# REQUIRED WORK
In the listing below, find the line containing "def Config.stepsPerTick : Nat := 4". Write out that line and every line after it to the end, exactly and only those.

# GIVEN RECORDS
-- ==== Sys2Proof/Config.lean ====
section
/-! DEFINITION. What is fixed for the machine (00_scope.md R5, the rows marked *fixed*), the kinds of
choice the spec's *decided* parameters range over (their values are in Machine/Params.lean), and the
one free value: the random byte (60_exceptions.md R228). -/

namespace Sys2Proof

/-- `MEM_SIZE`: addresses 0x000 to 0xFFF exist (R5, R50). -/
@[simp] def Config.memSize : Nat := 4096

/-- `FONT_BASE` (R5, R52). -/
@[simp] def Config.fontBase : Nat := 0

/-- `FONT_LEN`: 16 glyphs of 5 bytes (R5, R52). -/
@[simp] def Config.fontLen : Nat := 80

/-- `PROG_BASE` (R5, R51, R53). -/
@[simp] def Config.progBase : Nat := 0x200

/-- `PROG_MAX`: 4096 - 0x200 bytes of program at most (R5, R53). -/
@[simp] def Config.progMax : Nat := 3584

/-- `RESET_PC` (R5, R22, R36). -/
@[simp] def Config.resetPc : Word := 0x0200#16

/-- `FB_W` (R5, R29). -/
@[simp] def Config.fbWidth : Nat := 64

/-- `FB_H` (R5, R29). -/
@[simp] def Config.fbHeight : Nat := 32

/-- `STEPS_PER_TICK`: "reference behavior N=4", a parameter of the host (R5, R231); no rule of the
block uses it, only the reference schedule does. -/
def Config.stepsPerTick : Nat := 4

/-- The values of `UNDERFLOW_POLICY`: the two example policies of the source (R213, decision D4). -/
inductive UnderflowPolicy where
  | fault
  | resumeAtZero
deriving DecidableEq, Repr

/-- The values of `OOR_POLICY` (R57, decision D5). The source's other word, "clamped", is nowhere
defined and must not be modelled (93_implementation_defined.md A1), so the fault stands alone. -/
inductive OorPolicy where
  | fault
deriving DecidableEq, Repr

/-- The values of `SHIFT_SOURCE` (R147, decision D11). -/
inductive ShiftSource where
  | vx
  | vy
deriving DecidableEq, Repr

/-- The values of `KEY_WAIT_PRIORITY`: the order in which `Fx0A` scans the keys (R192, D15). -/
inductive KeyPriority where
  | lowestFirst
  | highestFirst
deriving DecidableEq, Repr

/-- FREE VALUE. The `k`-th random byte that a host supplies when no event names it (R132, R228: "an
8-bit value chosen by the host", of which "no property may be assumed"). It has no body, so no
proof can see it. Log entry 3. -/
opaque Config.freeByte : Nat → Byte

end Sys2Proof
end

# ANSWER TO THIS EXERCISE
def Config.stepsPerTick : Nat := 4

/-- The values of `UNDERFLOW_POLICY`: the two example policies of the source (R213, decision D4). -/
inductive UnderflowPolicy where
  | fault
  | resumeAtZero
deriving DecidableEq, Repr

/-- The values of `OOR_POLICY` (R57, decision D5). The source's other word, "clamped", is nowhere
defined and must not be modelled (93_implementation_defined.md A1), so the fault stands alone. -/
inductive OorPolicy where
  | fault
deriving DecidableEq, Repr

/-- The values of `SHIFT_SOURCE` (R147, decision D11). -/
inductive ShiftSource where
  | vx
  | vy
deriving DecidableEq, Repr

/-- The values of `KEY_WAIT_PRIORITY`: the order in which `Fx0A` scans the keys (R192, D15). -/
inductive KeyPriority where
  | lowestFirst
  | highestFirst
deriving DecidableEq, Repr

/-- FREE VALUE. The `k`-th random byte that a host supplies when no event names it (R132, R228: "an
8-bit value chosen by the host", of which "no property may be assumed"). It has no body, so no
proof can see it. Log entry 3. -/
opaque Config.freeByte : Nat → Byte

end Sys2Proof
end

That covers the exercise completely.